■ **WORK INSTRUCTIONS**:
From the entries below, gather each line containing the word "freqAt".

** Opening MATERIAL FOR THIS TASK block **

-- ==== Sys2Proof/Machine/Control.lean ====
section
/-! DEFINITION. The control commands (40_control.md rules R141, R142). -/

namespace Sys2Proof.Machine

/-- NOP (R141): BUSY goes 1 then 0, and nothing else changes. -/
def execNop (s : State) : Host.Outcome State Fault Refusal := .next (complete s)

/-- SOFT_RESET (R142): Reset, then BUSY <- 0. The streams are unchanged. -/
def execSoftReset (s : State) : Host.Outcome State Fault Refusal := .next (complete (applyReset s))

end Sys2Proof.Machine
end

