/-- R211, R78, R275: HDR_PARSE on a header cut off at any byte: the whole pairs read stay in LEAVES, and it raises
IO_FAILURE if IN is in error, TRUNCATED if IN has ended, and otherwise holds with BUSY = 1 where it stopped: at a count
byte, or at the symbol byte of the pair whose count byte was read, with the bytes read so far counted. -/
def Obligations.HdrParseOnACutHeader : Prop :=
  ∀ (s : State) (leaves : List LeafEntry) (odd : List Byte), leaves.length ≤ 256 → (∀ l ∈ leaves, l.Ok) →
    (odd = [] ∨ (leaves.length < 256 ∧ ∃ c : Byte, c ≠ 0 ∧ odd = [c])) →
    s.inq = (headerOf leaves).dropLast ++ odd →
    ((s.inErr = true ∨ s.inEnd = true) → exec .hdrParse s = .next { s with
      inq := [], leaves := leaves, eos := false, rdCnt := 0,
      fault := true, fcode := if s.inErr then 1 else 2, fphase := 5, fopc := s.curCmd.extractLsb' 24 8,
      tree := none, codesValid := false, leavesValid := false, busy := false, run := .start }) ∧
    (s.inErr = false → s.inEnd = false → ∃ p, exec .hdrParse s = .next { s with
        inq := [], leaves := leaves, eos := false, rdCnt := 0, tree := none, leavesValid := false,
        busy := true, run := p } ∧
      (odd = [] → p = .hdrCount (2 * leaves.length)) ∧
      (∀ c, odd = [c] → p = .hdrSym c (2 * leaves.length + 1)))

/-- R215, R177: the bytes HDR_EMIT wrote, given to HDR_PARSE on another block, give back the leaf list FreqLeaves of
the emitting side, entry for entry and in order, and TREE_BUILD on both sides then stores the same tree, from which
CODE_DERIVE derives the same codes. -/
def Obligations.HeaderRoundTrip : Prop :=
  ∀ (s t u v : State) (rest : List Byte), Inv s → s.params.eofMode = u.params.eofMode →
    exec .hdrEmit s = .next t → t.fault = false →
    u.inq = t.outq.drop s.outq.length ++ rest → exec .hdrParse u = .next v →
    v.leaves = freqLeaves s.freq ∧ v.leavesValid = true ∧ v.inq = rest ∧
    ∃ a b : State, exec (.treeBuild .freq) s = .next a ∧ exec (.treeBuild .hdr) v = .next b ∧ a.tree = b.tree ∧
      ∀ c d : State, exec .codeDerive a = .next c → exec .codeDerive b = .next d →
        c.code = d.code ∧ c.codesValid = d.codesValid

/-- R216, R212: from a state whose counts are at most 255 every pair of the header HDR_EMIT writes has a count byte
in 1..255, which is the whole count, so no count byte equals the sentinel. -/
def Obligations.HeaderCountsAreNeverTheSentinel : Prop :=
  ∀ (s : State), (∀ c, (freqAt s.freq c).toNat ≤ 255) →
    headerBytes (headerPairs s.freq) = headerOf (freqLeaves s.freq) ∧
    ∀ p ∈ headerPairs s.freq, p.1 ≠ 0 ∧ (freqAt s.freq p.2).toNat = p.1.toNat

/-- R214: LEAF_READ completes when LEAVES_VALID = 1, past the end with 0 and 0; otherwise it raises SEQUENCE_ERROR in
phase HEADER_READ and leaves the results unchanged. -/
def Obligations.LeafReadReadsTheList : Prop :=
  ∀ (s : State) (i : Byte),
    (∀ h : i.toNat < s.leaves.length, s.leavesValid = true → exec (.leafRead i) s = .next { s with
      result0 := s.leaves[i.toNat].weight, result1 := s.leaves[i.toNat].sym.zeroExtend 32,
      busy := false, run := .start }) ∧
    (s.leaves.length ≤ i.toNat → s.leavesValid = true → exec (.leafRead i) s = .next { s with
      result0 := 0, result1 := 0, busy := false, run := .start }) ∧
    (s.leavesValid = false → exec (.leafRead i) s = .next { s with
      fault := true, fcode := 5, fphase := 5, fopc := s.curCmd.extractLsb' 24 8,
      tree := none, codesValid := false, leavesValid := false, busy := false, run := .start })

/-! ## The encoder streamer -/

/-- R230, R231, R82, R84, R85: with valid codes, a code for the symbol, a rack whose unfilled bits are 0 and an OUT
that takes the whole bytes, ENC_BYTE and ENC_EOF complete: the code's bits, most significant first, follow the bits
already written; (WR_CNT + len) div 8 bytes are pushed; the unfilled bits of the rack are 0 again; and nothing else
changes but BUSY. A code of length 0 writes nothing (R195). -/
def Obligations.EncodingAppendsTheCode : Prop :=
  ∀ (s : State) (i : Instr) (sym : Sym),
    ((∃ b : Byte, i = .encByte b ∧ sym = b.zeroExtend 9) ∨ (i = .encEof ∧ sym = s.params.eofSym)) →
    s.codesValid = true → (codeAt s.code sym).valid = true → RackPadded s →
    OutAccepts ((s.wrCnt.toNat + (codeAt s.code sym).len.toNat) / 8) s →
    ∃ (out : List Byte) (rack : Byte) (cnt : BitVec 3) (err : Bool) (after : Option Nat) (t : State),
      t = { s with
        outq := s.outq ++ out, wrRack := rack, wrCnt := cnt, outErr := err, outErrAfter := after,
        busy := false, run := .start } ∧
      exec i s = .next t ∧
      out.length = (s.wrCnt.toNat + (codeAt s.code sym).len.toNat) / 8 ∧
      writtenBits t = writtenBits s ++ entryBits (codeAt s.code sym) ∧ RackPadded t ∧
      (s.outErrAfter = none → err = s.outErr ∧ after = none)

** Closing MATERIAL FOR THIS TASK block **

■ **RESPONSE BOX**:
  ∀ (s : State), (∀ c, (freqAt s.freq c).toNat ≤ 255) →
    ∀ p ∈ headerPairs s.freq, p.1 ≠ 0 ∧ (freqAt s.freq p.2).toNat = p.1.toNat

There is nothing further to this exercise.